De daling in de dekkingsgraad is getemperd doordat het bestuur al eerder besloot het belang van de zakelijke waarden in de beleggingsportefeuille (aandelen en vastgoed) te verminderen. Het percentage werd midden 2002 bij KPN vastgesteld op 40 procent, na een eerdere verlaging van 65 naar 55 procent. Bij TPG ging het vorig jaar van 65 naar 50 procent.
De pensioenfondsen die niet voldoen aan de dekkingsgraad van 105 procent moeten hun vermogen zo snel mogelijk op peil brengen. Bijna alle pensioenbeheerders hebben een herstelplan opgesteld om de problemen nog dit jaar het hoofd te bieden. Volgens de PVK blijkt daaruit dat de pensioenfondsen de tekorten willen wegwerken door premieverhogingen en bijstortingen van de werkgever.
„Het is nog lang niet op orde, maar het gaat de goede kant op. Als er op korte termijn niet opnieuw harde klappen vallen op de beurzen, komen de lekkages boven water”, zei PVK-voorzitter D. Witteveen in een toelichting over het herstel bij de fondsen. Hij waarschuwde dat de pensioenbeheerders tijd nodig hebben om orde op zaken te stellen. „Het is nog steeds guur weer. We hebben een aantal slechte jaren achter de rug en het ziet er niet naar uit dat het vanaf morgen beter is.”

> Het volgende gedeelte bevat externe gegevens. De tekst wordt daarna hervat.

-- ==== Sys2Proof/Machine/Vector.lean ====
section
/-!
DEFINITION. The vector, lane and predicate instructions, opcodes 0x30 to 0x53 (spec/12 R303 to R326; types of spec/09 R254),
one meaning for each over the operand forms of Operands.
-/

namespace Sys2Proof.Machine

/-- `vadd` (R307). -/
def execVadd (d a : Reg) (b : SrcB) (s : State) : Out := runLocal (vecOp numTy (arith .add .add) d a b) (.vadd d a b) s
/-- `vsub` (R307). -/
def execVsub (d a : Reg) (b : SrcB) (s : State) : Out := runLocal (vecOp numTy (arith .sub .sub) d a b) (.vsub d a b) s
/-- `vmul` (R307). -/
def execVmul (d a : Reg) (b : SrcB) (s : State) : Out := runLocal (vecOp numTy (arith .mul .mul) d a b) (.vmul d a b) s
/-- `vfma` (R307). -/
def execVfma (d a : Reg) (b : SrcB) (s : State) : Out := runLocal (vecOp numTy (arith .fma .fma) d a b) (.vfma d a b) s
/-- `vfnma` (R307). -/
def execVfnma (d a : Reg) (b : SrcB) (s : State) : Out := runLocal (vecOp numTy (arith .fnma .fnma) d a b) (.vfnma d a b) s
/-- `vmin` (R307). -/
def execVmin (d a : Reg) (b : SrcB) (s : State) : Out := runLocal (vecOp numTy (arith .min .min) d a b) (.vmin d a b) s
/-- `vmax` (R307). -/
def execVmax (d a : Reg) (b : SrcB) (s : State) : Out := runLocal (vecOp numTy (arith .max .max) d a b) (.vmax d a b) s
/-- `vdiv` (R307). -/
def execVdiv (d a : Reg) (b : SrcB) (s : State) : Out := runLocal (vecOp numTy (arith .div .div) d a b) (.vdiv d a b) s
/-- `vmulhi` (R307). -/
def execVmulhi (d a : Reg) (b : SrcB) (s : State) : Out := runLocal (vecOp Ty.isInt (intBin .mulhi) d a b) (.vmulhi d a b) s
/-- `vrem` (R307). -/
def execVrem (d a : Reg) (b : SrcB) (s : State) : Out := runLocal (vecOp Ty.isInt (intBin .rem) d a b) (.vrem d a b) s
/-- `vmulw` (R308). -/
def execVmulw (d a : Reg) (b : SrcB) (s : State) : Out := runLocal (vecMulw d a b) (.vmulw d a b) s
/-- `vand` (R309). -/
def execVand (d a : Reg) (b : SrcB) (s : State) : Out := runLocal (vecOp Ty.isInt (intBin .and) d a b) (.vand d a b) s
/-- `vor` (R309). -/
def execVor (d a : Reg) (b : SrcB) (s : State) : Out := runLocal (vecOp Ty.isInt (intBin .or) d a b) (.vor d a b) s
/-- `vxor` (R309). -/
def execVxor (d a : Reg) (b : SrcB) (s : State) : Out := runLocal (vecOp Ty.isInt (intBin .xor) d a b) (.vxor d a b) s
/-- `vshl` (R309). -/
def execVshl (d a : Reg) (b : SrcB) (s : State) : Out := runLocal (vecOp Ty.isInt (intBin .shl) d a b) (.vshl d a b) s
/-- `vshr` (R309). -/
def execVshr (d a : Reg) (b : SrcB) (s : State) : Out := runLocal (vecOp Ty.isInt (intBin .shr) d a b) (.vshr d a b) s
/-- `vsra` (R309). -/
def execVsra (d a : Reg) (b : SrcB) (s : State) : Out := runLocal (vecOp Ty.isInt (intBin .sra) d a b) (.vsra d a b) s
/-- `vbfe` (R309). -/
def execVbfe (d a : Reg) (b : SrcB) (s : State) : Out := runLocal (vecOp Ty.isInt (intBin .bfe) d a b) (.vbfe d a b) s
/-- `vbfi` (R309). -/
def execVbfi (d a : Reg) (b : SrcB) (s : State) : Out := runLocal (vecOp Ty.isInt (intBin .bfi) d a b) (.vbfi d a b) s
/-- `vsel` (R317). -/
def execVsel (d a : Reg) (b : SrcB) (s : State) : Out := runLocal (vecSel d a b) (.vsel d a b) s
/-- `vcmp` (R316). -/
def execVcmp (cond : Cond) (comb : Combine) (p : PReg) (a : Reg) (b : SrcB) (s : State) : Out :=
  runLocal (vecCmp cond comb p a b) (.vcmp cond comb p a b) s
/-- `vmov` (R310). -/
def execVmov (d : Reg) (a : SrcB) (s : State) : Out := runLocal (vecMov d a) (.vmov d a) s
/-- `vmovi` (R310). -/
def execVmovi (d : Reg) (imm : BitVec 17) (s : State) : Out := runLocal (vecMovi d imm) (.vmovi d imm) s
/-- `vmovhi` (R310). -/
def execVmovhi (d : Reg) (imm : BitVec 16) (s : State) : Out := runLocal (vecMovhi d imm) (.vmovhi d imm) s
/-- `vaddi` (R310). -/
def execVaddi (d a : Reg) (imm : BitVec 9) (s : State) : Out := runLocal (vecUn numTy (addImm imm.toInt) d a) (.vaddi d a imm) s
/-- `vabs` (R312, R313). -/
def execVabs (d a : Reg) (s : State) : Out := runLocal (vecUn (fun t => t.isFloat || (t.isInt && t.signed)) (arithUn .abs .abs) d a) (.vabs d a) s
/-- `vneg` (R312, R313). -/
def execVneg (d a : Reg) (s : State) : Out := runLocal (vecUn (fun t => t.isFloat || (t.isInt && t.signed)) (arithUn .neg .neg) d a) (.vneg d a) s
/-- `vnot` (R312). -/
def execVnot (d a : Reg) (s : State) : Out := runLocal (vecUn Ty.isInt (intUn .not) d a) (.vnot d a) s
/-- `vpopc` (R312). -/
def execVpopc (d a : Reg) (s : State) : Out := runLocal (vecUn Ty.isInt (intUn .popc) d a) (.vpopc d a) s
/-- `vclz` (R312). -/
def execVclz (d a : Reg) (s : State) : Out := runLocal (vecUn Ty.isInt (intUn .clz) d a) (.vclz d a) s
/-- `vctz` (R312). -/
def execVctz (d a : Reg) (s : State) : Out := runLocal (vecUn Ty.isInt (intUn .ctz) d a) (.vctz d a) s
/-- `vbrev` (R312). -/
def execVbrev (d a : Reg) (s : State) : Out := runLocal (vecUn Ty.isInt (intUn .brev) d a) (.vbrev d a) s
/-- `vrcp` (R313). -/
def execVrcp (d a : Reg) (s : State) : Out := runLocal (vecUn Ty.isFloat (floatUn .rcp) d a) (.vrcp d a) s
/-- `vrsq` (R313). -/
def execVrsq (d a : Reg) (s : State) : Out := runLocal (vecUn Ty.isFloat (floatUn .rsq) d a) (.vrsq d a) s
/-- `vsqrt` (R313). -/
def execVsqrt (d a : Reg) (s : State) : Out := runLocal (vecUn Ty.isFloat (floatUn .sqrt) d a) (.vsqrt d a) s
/-- `vrnd` (R313). -/
def execVrnd (d a : Reg) (s : State) : Out := runLocal (vecUn Ty.isFloat (floatUn .rnd) d a) (.vrnd d a) s
/-- `vfrc` (R313). -/
def execVfrc (d a : Reg) (s : State) : Out := runLocal (vecUn Ty.isFloat (floatUn .frc) d a) (.vfrc d a) s
/-- `vexp2` (R313, R230). -/
def execVexp2 (d a : Reg) (s : State) : Out := runLocal (vecUn (fun t => t = .f16 || t = .f32) (transUn .exp2) d a) (.vexp2 d a) s
/-- `vlog2` (R313, R230). -/
def execVlog2 (d a : Reg) (s : State) : Out := runLocal (vecUn (fun t => t = .f16 || t = .f32) (transUn .log2) d a) (.vlog2 d a) s
/-- `vsin` (R313, R230). -/
def execVsin (d a : Reg) (s : State) : Out := runLocal (vecUn (fun t => t = .f16 || t = .f32) (transUn .sin) d a) (.vsin d a) s
/-- `vcos` (R313, R230). -/
def execVcos (d a : Reg) (s : State) : Out := runLocal (vecUn (fun t => t = .f16 || t = .f32) (transUn .cos) d a) (.vcos d a) s
/-- `vtanh` (R313, R230). -/
def execVtanh (d a : Reg) (s : State) : Out := runLocal (vecUn (fun t => t = .f16 || t = .f32) (transUn .tanh) d a) (.vtanh d a) s
/-- `vclass` (R314). -/
def execVclass (d a : Reg) (s : State) : Out := runLocal (vecClass d a) (.vclass d a) s
/-- `vcvt` (R315). -/
def execVcvt (d a : Reg) (s : State) : Out := runLocal (vecCvt d a) (.vcvt d a) s
/-- `vshflIdx` (R319). -/
def execVshflIdx (d a : Reg) (b : SrcB) (s : State) : Out := runLocal (vecShuffle .idx d a b) (.vshflIdx d a b) s
/-- `vshflXor` (R319). -/
def execVshflXor (d a : Reg) (b : SrcB) (s : State) : Out := runLocal (vecShuffle .xor d a b) (.vshflXor d a b) s
/-- `vshflUp` (R319). -/
def execVshflUp (d a : Reg) (b : SrcB) (s : State) : Out := runLocal (vecShuffle .up d a b) (.vshflUp d a b) s
/-- `vshflDn` (R319). -/
def execVshflDn (d a : Reg) (b : SrcB) (s : State) : Out := runLocal (vecShuffle .dn d a b) (.vshflDn d a b) s
/-- `vvote` (R320). -/
def execVvote (op : VoteOp) (neg : Bool) (d : Reg) (p : PReg) (s : State) : Out := runLocal (vote op neg d p) (.vvote op neg d p) s
/-- `vred` (R321). -/
def execVred (op : RedOp) (d a : Reg) (s : State) : Out := runLocal (vecReduce false op d a) (.vred op d a) s
/-- `vscan` (R321). -/
def execVscan (op : RedOp) (d a : Reg) (s : State) : Out := runLocal (vecReduce true op d a) (.vscan op d a) s
/-- `vmodmul` (R322). -/
def execVmodmul (d a : Reg) (b : SrcB) (s : State) : Out := runLocal (vecMod modMul d a b) (.vmodmul d a b) s
/-- `vmodadd` (R322). -/
def execVmodadd (d a : Reg) (b : SrcB) (s : State) : Out := runLocal (vecMod modAdd d a b) (.vmodadd d a b) s
/-- `vmodsub` (R322). -/
def execVmodsub (d a : Reg) (b : SrcB) (s : State) : Out := runLocal (vecMod modSub d a b) (.vmodsub d a b) s
/-- `vbfly` (R322). -/
def execVbfly (d a : Reg) (b : SrcB) (s : State) : Out := runLocal (vecBfly d a b) (.vbfly d a b) s
/-- `vqnt` (R324). -/
def execVqnt (fmt : BlockFmt) (d a : Reg) (s : State) : Out := runLocal (vecQnt fmt d a) (.vqnt fmt d a) s
/-- `vdeq` (R326). -/
def execVdeq (fmt : BlockFmt) (d a : Reg) (s : State) : Out := runLocal (vecDeq fmt d a) (.vdeq fmt d a) s
/-- `plop` (R318). -/
def execPlop (d x y : PReg) (tt : BitVec 4) (s : State) : Out := runLocal (predOp d x y tt) (.plop d x y tt) s
/-- `pmovs` to S (R318). -/
def execPmovsS (d : Reg) (p : PReg) (s : State) : Out := runLocal (predToS d p) (.pmovsS d p) s
/-- `pmovs` to P (R318). -/
def execPmovsP (p : PReg) (a : Reg) (s : State) : Out := runLocal (predFromS p a) (.pmovsP p a) s
/-- `pset` (R318). -/
def execPset (op : PsetOp) (p : PReg) (s : State) : Out := runLocal (predSet op p) (.pset op p) s

end Sys2Proof.Machine
end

De PVK hoeft overigens steeds minder pensioenfondsen in de gaten te houden. Afgelopen jaar zijn er 35 verdwenen, waardoor de teller op 926 kwam te staan. Nog eens 135 pensioenfondsen willen zichzelf opheffen. De toezichthouder wijt de krimp aan opheffingen, fusies tussen pensioenfondsen en aan aansluiting van ondernemingsfondsen bij een groter bedrijfstakpensioenfonds.
De verzekeraars, die eveneens onder toezicht van de PVK staan, voelden in 2002 nog altijd de gevolgen van de terreuraanslagen in de Verenigde Staten. Zij konden hun risico’s afgelopen jaar moeilijker onderbrengen bij herverzekeraars, die hun premies opschroefden en de mogelijkheden beknotten om met name terrorismerisico’s bij hen onder te brengen.
Samen met de daling van de beurskoersen brachten deze ontwikkelingen diverse verzekeraars in het nauw. De PVK heeft bij 45 verzekeraars in de boeken gekeken om te zien of hun financiële positie nog deugde. „In een enkel geval waren we genoodzaakt een sanerings- of financieringsplan op te vragen. Bij een aantal kleinere verzekeraars moest de PVK verdergaand ingrijpen”, aldus Witteveen.